"Why don't you just tell them the truth?" he shouted to the cleric under the nervous gaze of several police officers who had been tailing the reporters all day in the oasis city of Aksu.
"It's because the government doesn't allow beards." A plainclothes Uighur policeman swiftly rebuked the young man. "Be careful what you say," he warned.
The tense exchange provided a fleeting glimpse of both the extremes of China's restrictions on minority Uighurs (pronounced WEE'-gurs) and the resentment that simmers beneath the surface in their homeland.
The personal matter of facial hair has taken on heavy political overtones in the Uighur heartland. Also proscribed are certain types of women's headscarves, veils and "jilbabs," loose, full-length garments worn in public.

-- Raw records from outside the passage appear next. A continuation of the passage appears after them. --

theorem nextPieces_frame (s : State) (n : Nat) : Frame W.nextPieces s (s.nextPieces n) := by
  induction n generalizing s with
  | zero => exact Frame.refl _ _
  | succ n ih =>
    unfold State.nextPieces
    split
    · refine (ih _).step ?_ (by simp [subMask])
      exact (takePiece_frame ..).step ((updCfg_frame ..).mono (by decide +kernel)) (by decide +kernel)
    · exact Frame.refl _ _

def W.pieceArrives : Nat := W.nextPieces ||| W.updCfg

theorem pieceArrives_frame (s : State) (j : PieceJob) : Frame W.pieceArrives s (State.pieceArrives s j) := by
  unfold State.pieceArrives
  repeat' first
    | with_reducible assumption
    | with_reducible exact Frame.refl _ _
    | (intro _ _ _)
    | (intro _ _)
    | decide +kernel
    | with_reducible apply Frame.step (nextPieces_frame ..)
    | with_reducible apply Frame.step (updCfg_frame ..)

def W.pieceDone : Nat := 2 ^ 17 ||| W.finish ||| W.nextPieces ||| W.rejectPiece ||| W.setStage ||| W.showStage ||| W.updCfg
    ||| W.updFlash

theorem pieceDone_frame (s : State) (j : PieceJob) (ok : Bool) : Frame W.pieceDone s (State.pieceDone s j ok) := by
  unfold State.pieceDone
  repeat' first
    | with_reducible assumption
    | with_reducible exact Frame.refl _ _
    | (intro _ _ _)
    | (intro _ _)
    | decide +kernel
    | (with_reducible apply Frame.onlyIf; rotate_left; intro _ _)
    | with_reducible apply Frame.emit
    | with_reducible apply Frame.step (finish_frame ..)
    | with_reducible apply Frame.step (nextPieces_frame ..)
    | with_reducible apply Frame.step (rejectPiece_frame ..)
    | with_reducible apply Frame.step (setStage_frame ..)
    | with_reducible apply Frame.step (showStage_frame ..)
    | with_reducible apply Frame.step (updCfg_frame ..)
    | with_reducible apply Frame.step (updFlash_frame ..)
    | with_reducible apply Frame.ite
    | split
    | (dsimp only; split)

def W.writeActive : Nat := 2 ^ 17 ||| W.updFlash

theorem writeActive_frame (s : State) (slot : Nat) : Frame W.writeActive s (State.writeActive s slot) := by
  unfold State.writeActive
  repeat' first
    | with_reducible assumption
    | with_reducible exact Frame.refl _ _
    | (intro _ _ _)
    | (intro _ _)
    | decide +kernel
    | with_reducible apply Frame.emit
    | with_reducible apply Frame.step (updFlash_frame ..)
    | with_reducible apply Frame.ite
    | split
    | (dsimp only; split)

def W.showImage : Nat := fm [F.CFG_DIGEST_BYTES, F.CFG_EPOCH_HI_EPOCH, F.CFG_EPOCH_LO_EPOCH, F.CFG_IMAGE_VER_VER,
    F.CFG_KEYS_RUN_SLOT, F.CFG_STATUS_LOADED, F.CFG_STATUS_SLOT, F.CFG_SVN_RUN] ||| W.updCfg

theorem showImage_frame (s : State) (im : Image) (slot : Nat) : Frame W.showImage s (State.showImage s im slot) := by
  unfold State.showImage
  repeat' first
    | with_reducible assumption
    | with_reducible exact Frame.refl _ _
    | (intro _ _ _)
    | (intro _ _)
    | decide +kernel
    | (with_reducible apply Frame.forEach; rotate_left; intro _ _ _)
    | with_reducible apply Frame.setB
    | with_reducible apply Frame.setF
    | with_reducible apply Frame.step (updCfg_frame ..)
    | with_reducible apply set64_fr

def W.startEnabled : Nat := W.axisOn ||| W.chanEnable ||| W.linkEnable ||| W.ringStart ||| W.regs

theorem startEnabled_frame (s : State) : Frame W.startEnabled s (State.startEnabled s) := by
  unfold State.startEnabled
  repeat' first
    | with_reducible assumption
    | with_reducible exact Frame.refl _ _
    | (intro _ _ _)
    | (intro _ _)
    | decide +kernel
    | (with_reducible apply Frame.forEach; rotate_left; intro _ _ _)
    | with_reducible apply Frame.step (axisOn_frame ..)
    | with_reducible apply Frame.step (chanEnable_frame ..)
    | with_reducible apply Frame.step (linkEnable_frame ..)
    | with_reducible apply Frame.step (ringStart_frame ..)
    | with_reducible apply Frame.ite
    | split
    | (dsimp only; split)

def W.rebuildStage : Nat := W.setStage ||| W.showStage ||| W.stageErase ||| W.updCfg

theorem rebuildStage_frame (s : State) (bad : Bool) (svn : Nat → Nat) : Frame W.rebuildStage s (State.rebuildStage s bad svn)
    := by
  unfold State.rebuildStage
  repeat' first
    | with_reducible assumption
    | with_reducible exact Frame.refl _ _
    | (intro _ _ _)
    | (intro _ _)
    | decide +kernel
    | with_reducible apply Frame.step (setStage_frame ..)
    | with_reducible apply Frame.step (showStage_frame ..)
    | with_reducible apply Frame.step (stageErase_frame ..)
    | with_reducible apply Frame.step (updCfg_frame ..)
    | with_reducible apply Frame.ite
    | split
    | (dsimp only; split)

def W.findPrev : Nat := fm [F.CFG_LOG_STATUS_HELD] ||| W.updCfg ||| W.updFlash

theorem findPrev_frame (s : State) (bad : List Nat) : Frame W.findPrev s (State.findPrev s bad) := by
  unfold State.findPrev
  repeat' first
    | with_reducible assumption
    | with_reducible exact Frame.refl _ _
    | (intro _ _ _)
    | (intro _ _)
    | decide +kernel
    | with_reducible apply Frame.setF
    | with_reducible apply Frame.step (updCfg_frame ..)
    | with_reducible apply Frame.step (updFlash_frame ..)
    | with_reducible apply Frame.ite
    | (with_reducible apply Frame.foldl1; rotate_left; intro _ _ _)
    | (with_reducible apply Frame.foldl; rotate_left; intro _ _ _)
    | split
    | (dsimp only; split)

def W.slotFailed : Nat := fm [F.CFG_LOAD_CAUSE_CAUSE_A, F.CFG_LOAD_CAUSE_CAUSE_B, F.CFG_STATUS_FAIL_CLAUSE,
    F.MEM_STATUS_INIT_FAIL] ||| em [E.MEM_INIT_FAIL] ||| W.deviceFatal

theorem slotFailed_frame (s : State) (slot cause clause : Nat) : Frame W.slotFailed s (State.slotFailed s slot cause clause)
    := by
  unfold State.slotFailed
  repeat' first
    | with_reducible assumption
    | with_reducible exact Frame.refl _ _
    | (intro _ _ _)
    | (intro _ _)
    | decide +kernel
    | with_reducible apply Frame.setB
    | with_reducible apply Frame.setF
    | with_reducible apply deviceFatal_fr
    | with_reducible apply Frame.ite
    | split
    | (dsimp only; split)

def W.runImage : Nat := fm [F.MEM_STATUS_INIT_DONE, F.MEM_STATUS_INIT_FAIL] ||| W.showImage

theorem runImage_frame (s : State) (im : Image) (slot : Nat) : Frame W.runImage s (State.runImage s im slot) := by
  unfold State.runImage
  repeat' first
    | with_reducible assumption
    | with_reducible exact Frame.refl _ _
    | decide +kernel
    | with_reducible apply Frame.setB
    | with_reducible apply Frame.step (showImage_frame ..)

def W.afterLoad : Nat := W.calPendAll ||| W.findPrev ||| W.rebuildStage ||| W.updCfg

theorem afterLoad_frame (s : State) (cause : Nat) (x : LoadIn) : Frame W.afterLoad s (State.afterLoad s cause x) := by
  unfold State.afterLoad
  repeat' first
    | with_reducible assumption
    | with_reducible exact Frame.refl _ _
    | (intro _ _ _)
    | (intro _ _)
    | decide +kernel
    | with_reducible apply Frame.step (calPendAll_frame ..)
    | with_reducible apply Frame.step (findPrev_frame ..)
    | with_reducible apply Frame.step (rebuildStage_frame ..)
    | with_reducible apply Frame.step (updCfg_frame ..)

def W.attempt : Nat := W.clause ||| W.discFollow

theorem attempt_frame {s t : State} {im : Image} (e : s.attempt im = .placed t) : Frame W.attempt s t := by
  unfold State.attempt at e
  dsimp only at e
  repeat' split at e
  all_goals try simp at e
  subst e
  exact (discFollow_frame ..).step ((applySentence_frame (by assumption)).mono (by decide +kernel)) (by decide +kernel)

def W.loadEnds : Nat := fm [F.CFG_KEYS_USABLE, F.CFG_STATUS_FALLBACK, F.CFG_STATUS_LOAD_FAIL, F.HQI_CSTS_NOT_READY] ||| em
    [E.CFG_FALLBACK, E.CFG_LOAD_FAIL] ||| W.afterLoad ||| W.controllerReady ||| W.ringOff ||| W.runImage ||| W.slotFailed |||
    W.startEnabled ||| W.attempt

theorem loadEnds_frame (s : State) (cause : Nat) (x : LoadIn) : Frame W.loadEnds s (State.loadEnds s cause x) := by
  unfold State.loadEnds
  repeat' first
    | with_reducible assumption
    | with_reducible exact Frame.refl _ _
    | (intro _ _ _)
    | (intro _ _)
    | decide +kernel
    | with_reducible refine Frame.step (attempt_frame (by assumption)) ?_ ?_
    | with_reducible apply Frame.setB
    | with_reducible apply Frame.setF
    | with_reducible apply Frame.step (afterLoad_frame ..)
    | with_reducible apply Frame.step (controllerReady_frame ..)
    | with_reducible apply Frame.step (ringOff_frame ..)
    | with_reducible apply Frame.step (runImage_frame ..)
    | with_reducible apply Frame.step (slotFailed_frame ..)
    | with_reducible apply Frame.step (startEnabled_frame ..)
    | with_reducible apply raise_fr
    | with_reducible refine Frame.ofPair (by assumption) ?_
    | split
    | (dsimp only; split)

def W.serveAttest : Nat := 2 ^ 17 ||| W.finish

Such restrictions are not new but their enforcement has intensified this year in the wake of attacks Beijing has blamed on religious extremists.
In a recent sweep of Urumqi, the region's capital, authorities last week said they seized 1,265 hijab-type headscarves, 259 jilbabs and even clothes printed with Islamic star-and-crescent symbols.
"It's a self-fulfilling prophecy, it's self-perpetuating. The more they crack down on it, the more people re-Islamize. This is a pattern we see all over the world," said Joanne Smith Finley, an expert on Uighurs at Britain's Newcastle University.
"The Chinese state has created a growing terrorist threat where previously there was none. It has stimulated an Islamic renewal where there wouldn't necessarily have been one."
A major thrust of the yearlong crackdown on terrorism has been a campaign against religious extremism, with arrests of hundreds of people for watching videos apparently hailing terrorism or extremist ideology.